The parties agree that pursuant to this Second Option, the Purchaser may purchase on any given day Second Option Preferred Stock that is itself a voting security and is convertible into Common Stock outstanding, but that the Purchaser will also be issued warrants as additional consideration on such day that represents the same percentage of the non-voting Common Stock equivalents outstanding on such date. Thus, in addition to purchasing Second Option Preferred Stock on any given day, the Purchaser shall also receive as additional consideration a warrant to purchase that number of shares of Common Stock which is equal to a percentage (the “Warrant Issue Percentage”) of the Company’s total warrants, options and other non-voting equity or equity linked securities (all on an as-converted or as-exercised basis) which are outstanding on such date (after giving effect to the issuance of the new warrants).
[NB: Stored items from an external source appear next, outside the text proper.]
/-- The reset state runs a placed word first: every hypothesis, at the first word of ROM and the last of RAM. -/
theorem witness_PlacedWordIsRunNext :
    State.reset.running ∧ State.reset.pc.toNat % 4 = 0 ∧
    ¬ State.reset.noFirstInstruction ∧ ¬ (at_ 0x1FC 0).noFirstInstruction ∧
    region State.reset.cfg State.reset.pc.toNat = .rom ∧ region (at_ 0x1FC 0).cfg (at_ 0x1FC 0).pc.toNat = .ram ∧
    decodeWord State.reset.cfg.opmap (tableWord 32 0x14000000) = .ok .halt ∧
    (after (State.reset.withFetchWord 32 0x14000000)).halted = true :=
  ⟨rfl, by decide, by decide, by decide, by decide, by decide, by decide, by decide⟩

end Sys2Proof.Tests
end

section
/-! SUPPORT. The Zero flag (R16): which operations write it, and that all but the conditional jumps run alike whatever it
holds. -/

namespace Sys2Proof.Machine

/-! ### Writing the flag -/

/-- A constructed machine is in the reset state of R190. -/
theorem eq_initial_of_construct {nreg : Nat} {c : Config} {image : List Byte} {s : State}
    (h : construct nreg c image = .next s) : s = State.initial nreg c image := by
  unfold construct at h
  split at h <;> cases h
  rfl

theorem exec_compare_of_lt {s : State} {a b : RegIndex} (ha : a.toNat < s.nreg) (hb : b.toNat < s.nreg) :
    exec (.compare a b) s = .next (s.setZf (s.reg a == s.reg b)).advance :=
  (compareRegs_eq a b s).trans (if_pos ⟨ha, hb⟩)

theorem Effect.eq_compare_of_zf_ne {i : Instr} {s t : State} (he : Effect i s t) (hz : t.zf ≠ s.zf) :
    ∃ a b, i = .compare a b := by
  cases he with
  | compare a b hi => exact ⟨a, b, hi⟩
  | reg => exact absurd rfl hz
  | store => exact absurd rfl hz
  | jump => exact absurd rfl hz
  | advance => exact absurd rfl hz
  | halt => exact absurd rfl hz
  | failed => exact absurd rfl hz

theorem step_zf_ne_current {s t : State} (h : step s = .next t) (hz : t.zf ≠ s.zf) :
    ∃ a b, s.current = some (.compare a b) := by
  obtain ⟨-, rfl⟩ | ⟨-, i, hc, -, he⟩ | ⟨-, -, f, rfl, -⟩ | ⟨-, -, rfl, -⟩ := step_next_cases h
  · exact absurd rfl hz
  · obtain ⟨a, b, rfl⟩ := he.eq_compare_of_zf_ne hz
    exact ⟨a, b, hc⟩
  · exact absurd rfl hz
  · exact absurd rfl hz

/-! ### Running with another flag -/

/-- An operation neither reads nor writes `ZF`: with the flag replaced, it answers the same next state with the flag
replaced. -/
def CommutesWithSetZf (op : State → Host.Outcome State Fault Refusal) : Prop :=
  ∀ (s t : State) (z : Bool), op s = .next t → op (s.setZf z) = .next (t.setZf z)

@[simp] theorem Operand.word_setZf (s : State) (z : Bool) (o : Operand) : o.word (s.setZf z) = o.word s := by
  cases o <;> rfl

@[simp] theorem memRead_setZf (s : State) (z : Bool) (a : Word) : memRead (s.setZf z) a = memRead s a := rfl

@[simp] theorem memWrite_setZf (s : State) (z : Bool) (a v : Word) :
    memWrite (s.setZf z) a v = (memWrite s a v).map (fun t => t.setZf z) := by
  unfold memWrite
  rw [State.cfg_setZf]
  cases region s.cfg a.toNat <;> rfl

theorem updateReg_commutesWithSetZf (f : Word → Word → Word) (a : RegIndex) (o : Operand) :
    CommutesWithSetZf (updateReg f a o) := by
  intro s t z h
  rw [updateReg_eq] at h ⊢
  simp only [State.nreg_setZf, State.reg_setZf, Operand.word_setZf]
  split at h <;> cases h
  · next hu => exact if_pos hu
  · next hu => exact if_neg hu

theorem assignReg_commutesWithSetZf (a : RegIndex) (o : Operand) : CommutesWithSetZf (assignReg a o) := by
  intro s t z h
  rw [assignReg_eq] at h ⊢
  simp only [State.nreg_setZf, Operand.word_setZf]
  split at h <;> cases h
  · next hu => exact if_pos hu
  · next hu => exact if_neg hu

theorem loadReg_commutesWithSetZf (a : RegIndex) (o : Operand) : CommutesWithSetZf (loadReg a o) := by
  intro s t z h
  rw [loadReg_eq] at h ⊢
  simp only [State.nreg_setZf, Operand.word_setZf, memRead_setZf]
  split at h
  · next hu =>
    rw [if_pos hu]
    cases hm : memRead s (o.word s) <;> rw [hm] at h <;> cases h <;> rfl
  · next hu =>
    cases h
    exact if_neg hu

theorem storeReg_commutesWithSetZf (a : RegIndex) (o : Operand) : CommutesWithSetZf (storeReg a o) := by
  intro s t z h
  rw [storeReg_eq] at h ⊢
  simp only [State.nreg_setZf, State.reg_setZf, Operand.word_setZf, memWrite_setZf]
  split at h
  · next hu =>
    rw [if_pos hu]
    cases hm : memWrite s (o.word s) (s.reg a) <;> rw [hm] at h <;> cases h <;> rfl
  · next hu =>
    cases h
    exact if_neg hu

theorem jumpWhen_commutesWithSetZf (taken : Bool) (target : Imm) : CommutesWithSetZf (jumpWhen taken target) := by
  intro s t z h
  rw [jumpWhen_eq] at h ⊢
  cases h
  cases taken <;> rfl

theorem execHalt_commutesWithSetZf : CommutesWithSetZf execHalt := by
  intro s t z h
  cases h
  rfl

theorem execNoOp_commutesWithSetZf : CommutesWithSetZf execNoOp := by
  intro s t z h
  cases h
  rfl

/-- Every instruction but `compare` and the two conditional jumps leaves `ZF` alone and does not look at it (R16). -/
theorem exec_commutesWithSetZf (i : Instr) (hc : i.mnemonic ≠ .compare) (hz : i.mnemonic ≠ .jumpIfZero)
    (hnz : i.mnemonic ≠ .jumpIfNotZero) : CommutesWithSetZf (exec i) := by
  cases i with
  | moveRegister a b => exact assignReg_commutesWithSetZf a (.reg b)
  | moveImmediate a n => exact assignReg_commutesWithSetZf a (.imm n)
  | addRegister a b => exact updateReg_commutesWithSetZf _ a (.reg b)
  | addImmediate a n => exact updateReg_commutesWithSetZf _ a (.imm n)
  | subRegister a b => exact updateReg_commutesWithSetZf _ a (.reg b)
  | subImmediate a n => exact updateReg_commutesWithSetZf _ a (.imm n)
  | andRegister a b => exact updateReg_commutesWithSetZf _ a (.reg b)
  | andImmediate a n => exact updateReg_commutesWithSetZf _ a (.imm n)
  | orRegister a b => exact updateReg_commutesWithSetZf _ a (.reg b)
  | orImmediate a n => exact updateReg_commutesWithSetZf _ a (.imm n)
  | shiftRightImmediate a n => exact updateReg_commutesWithSetZf _ a (.imm n)
  | shiftLeftImmediate a n => exact updateReg_commutesWithSetZf _ a (.imm n)
  | compare => exact absurd rfl hc
  | jump n => exact jumpWhen_commutesWithSetZf true n
  | jumpIfZero => exact absurd rfl hz
  | jumpIfNotZero => exact absurd rfl hnz
  | loadRegisterIndirect a b => exact loadReg_commutesWithSetZf a (.reg b)
  | loadImmediateAddress a n => exact loadReg_commutesWithSetZf a (.imm n)
  | storeRegisterIndirect a b => exact storeReg_commutesWithSetZf a (.reg b)
  | storeImmediateAddress a n => exact storeReg_commutesWithSetZf a (.imm n)
  | halt => exact execHalt_commutesWithSetZf
  | noOp => exact execNoOp_commutesWithSetZf

/-- A `compare` does not look at the old flag: it overwrites it, or fails and leaves it. -/
theorem exec_compare_setZf {s t : State} (a b : RegIndex) (z : Bool) (h : exec (.compare a b) s = .next t) :
    ∃ u, exec (.compare a b) (s.setZf z) = .next u ∧ u.setZf t.zf = t := by
  change compareRegs a b s = .next t at h
  change ∃ u, compareRegs a b (s.setZf z) = .next u ∧ _
  rw [compareRegs_eq] at h ⊢
  split at h <;> cases h
  · next hu => exact ⟨_, if_pos hu, rfl⟩
  · next hu => exact ⟨_, if_neg hu, rfl⟩

/-- Noninterference of `ZF` with every instruction but the two conditional jumps (R16). -/
theorem exec_setZf {i : Instr} {s t : State} (z : Bool) (hz : i.mnemonic ≠ .jumpIfZero)
    (hnz : i.mnemonic ≠ .jumpIfNotZero) (h : exec i s = .next t) :
    ∃ u, exec i (s.setZf z) = .next u ∧ u.setZf t.zf = t := by
  by_cases hc : i.mnemonic = .compare
  · obtain ⟨a, b, rfl⟩ : ∃ a b, i = .compare a b := by
      cases i <;> cases hc
      exact ⟨_, _, rfl⟩
    exact exec_compare_setZf a b z h
  · exact ⟨t.setZf z, exec_commutesWithSetZf i hc hz hnz s t z h, rfl⟩

/-! ### The rule -/

/-- Settles O36: what a step can be gives the only writer of the flag, and running each instruction with the flag replaced
its only readers. -/
theorem onlyCompareWritesZFAndOnlyJumpsReadIt : Obligations.OnlyCompareWritesZFAndOnlyJumpsReadIt := by
  refine ⟨?constructed, ?compare, ?writer, ?jumps, ?readers⟩
  case constructed =>
    intro nreg c image s h
    rw [eq_initial_of_construct h]
    rfl
  case compare => exact fun s a b ha hb => ⟨_, exec_compare_of_lt ha hb, rfl⟩
  case writer => exact fun s t => step_zf_ne_current
  case jumps => exact fun s n => ⟨_, _, _, _, rfl, rfl, rfl, rfl, rfl, rfl, rfl, rfl⟩
  case readers => exact fun i s t z => exec_setZf z

end Sys2Proof.Machine
end

section
/-! SUPPORT. The regions of R44: when an access can straddle them, and the table of `region`. -/

namespace Sys2Proof.Machine

/-! ### When an access straddles the regions (R44) -/

/-- ROM ends within memory: an access inside it is inside memory. -/
theorem romSize_le_totalSize (c : Config) : c.romSize ≤ c.totalSize := Nat.le_add_right _ _

/-- A straddling access has its first byte in ROM and its last in RAM, so neither is empty. -/
theorem regions_nonempty_of_straddle {c : Config} {a : Nat} (h : region c a = .straddle) :
    1 ≤ c.romSize ∧ 1 ≤ c.ramSize := by
  obtain ⟨hfirst, hlast, hinside⟩ := (region_straddle_iff c a).mp h
  rw [Config.totalSize] at hinside
  omega

/-- An aligned word that begins below a multiple of 4 ends below it. -/
theorem unaligned_of_straddle {c : Config} {a : Nat} (h : region c a = .straddle) (hrom : c.romSize % 4 = 0) :
    a % 4 ≠ 0 := by
  obtain ⟨hfirst, hlast, -⟩ := (region_straddle_iff c a).mp h
  omega

/-! ### The rule -/

/-- Settles O44: the four regions by their equations; an access is inside memory when it is inside ROM. -/
theorem regionsRouteEveryAddress : Obligations.RegionsRouteEveryAddress := by
  intro c a
  refine ⟨region_outside_iff c a, ?rom, ?ram, region_straddle_iff c a, regions_nonempty_of_straddle,
    unaligned_of_straddle⟩
  case rom =>
    rw [region_rom_iff]
    exact ⟨fun h => ⟨h.trans_le (romSize_le_totalSize c), h⟩, And.right⟩
  case ram => rw [region_ram_iff, and_comm]

end Sys2Proof.Machine
end

section
/-! SUPPORT. The fields of an instruction word as numbers (R71, R72): the sum that encodes them, the quotients and remainders
that decode them, and the four bytes they lie in. -/

namespace Sys2Proof

/-! ### Words and fields (R72) -/

/-- Bits put before `n` others weigh `2^n` times as much. -/
theorem toNat_append_eq_mul_add {m n : Nat} (x : BitVec m) (y : BitVec n) :
    (x ++ y).toNat = x.toNat * 2 ^ n + y.toNat := by
  rw [BitVec.toNat_append, ← Nat.shiftLeft_add_eq_or_of_lt y.isLt, Nat.shiftLeft_eq]

theorem toNat_encodeFields (f : Fields) :
    (encodeFields f).toNat =
      f.opcode.toNat * 2 ^ 24 + f.regA.toNat * 2 ^ 20 + f.regB.toNat * 2 ^ 16 + f.imm.toNat := by
  simp only [encodeFields, toNat_append_eq_mul_add]
  omega

/-- No remainder: the opcode is the top of the word. -/
theorem toNat_opcode_decodeFields (w : Word) : (decodeFields w).opcode.toNat = w.toNat / 2 ^ 24 := by
  have hbound : w.toNat / 2 ^ 24 < 2 ^ 8 := by omega
  simpa [decodeFields, Nat.shiftRight_eq_div_pow] using hbound

theorem toNat_regA_decodeFields (w : Word) : (decodeFields w).regA.toNat = w.toNat / 2 ^ 20 % 2 ^ 4 := by
  simp [decodeFields, Nat.shiftRight_eq_div_pow]

theorem toNat_regB_decodeFields (w : Word) : (decodeFields w).regB.toNat = w.toNat / 2 ^ 16 % 2 ^ 4 := by
  simp [decodeFields, Nat.shiftRight_eq_div_pow]

theorem toNat_imm_decodeFields (w : Word) : (decodeFields w).imm.toNat = w.toNat % 2 ^ 16 := by
  simp [decodeFields]

/-- The fields cover the word: its quotients and remainders sum up to it again. -/
@[simp] theorem encodeFields_decodeFields (w : Word) : encodeFields (decodeFields w) = w := by
  apply BitVec.eq_of_toNat_eq
  rw [toNat_encodeFields, toNat_opcode_decodeFields, toNat_regA_decodeFields, toNat_regB_decodeFields,
    toNat_imm_decodeFields]
  omega

/-- Settles O1: the inverse laws and the value of an encoded tuple. -/
theorem fieldTuplesAndWordsCorrespond : Obligations.FieldTuplesAndWordsCorrespond :=
  ⟨encodeFields_decodeFields, decodeFields_encodeFields, toNat_encodeFields⟩

/-! ### Bytes of an instruction word (R71) -/

/-- Byte `k` as a number (R41). -/
theorem Word.toNat_byte (v : Word) (k : Nat) : (Word.byte v k).toNat = v.toNat / 2 ^ (8 * k) % 2 ^ 8 := by
  simp [Word.byte, Nat.shiftRight_eq_div_pow]

theorem toNat_byte_zero_encodeFields (f : Fields) :
    (Word.byte (encodeFields f) 0).toNat = f.imm.toNat % 2 ^ 8 := by
  rw [Word.toNat_byte, toNat_encodeFields]
  omega

theorem toNat_byte_one_encodeFields (f : Fields) :
    (Word.byte (encodeFields f) 1).toNat = f.imm.toNat / 2 ^ 8 := by
  rw [Word.toNat_byte, toNat_encodeFields]
  omega

theorem toNat_byte_two_encodeFields (f : Fields) :
    (Word.byte (encodeFields f) 2).toNat = f.regA.toNat * 16 + f.regB.toNat := by
  rw [Word.toNat_byte, toNat_encodeFields]
  omega

theorem toNat_byte_three_encodeFields (f : Fields) :
    (Word.byte (encodeFields f) 3).toNat = f.opcode.toNat := by
  rw [Word.toNat_byte, toNat_encodeFields]
  omega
The Warrant Issue Percentage will be equal to the percentage of the Company’s total voting securities outstanding on such date (i.e., the sum of the Common Stock, the First Option Preferred Stock, and any Second Option Preferred Stock outstanding) that is represented by the new Second Option Preferred Stock that was issued on such day. Such warrants will have an exercise price equal to the initial conversion price of the Second Option Preferred Stock being purchased on such day. All warrants issued in conjunction with any tranche of Second Option Preferred Stock will have a five year term from the date of issuance. The conversion price of all Second Option Preferred Stock and the exercise price of any related warrants issued in connection therewith may be reset from time-to-time in accordance with the provisions of 9 hereof.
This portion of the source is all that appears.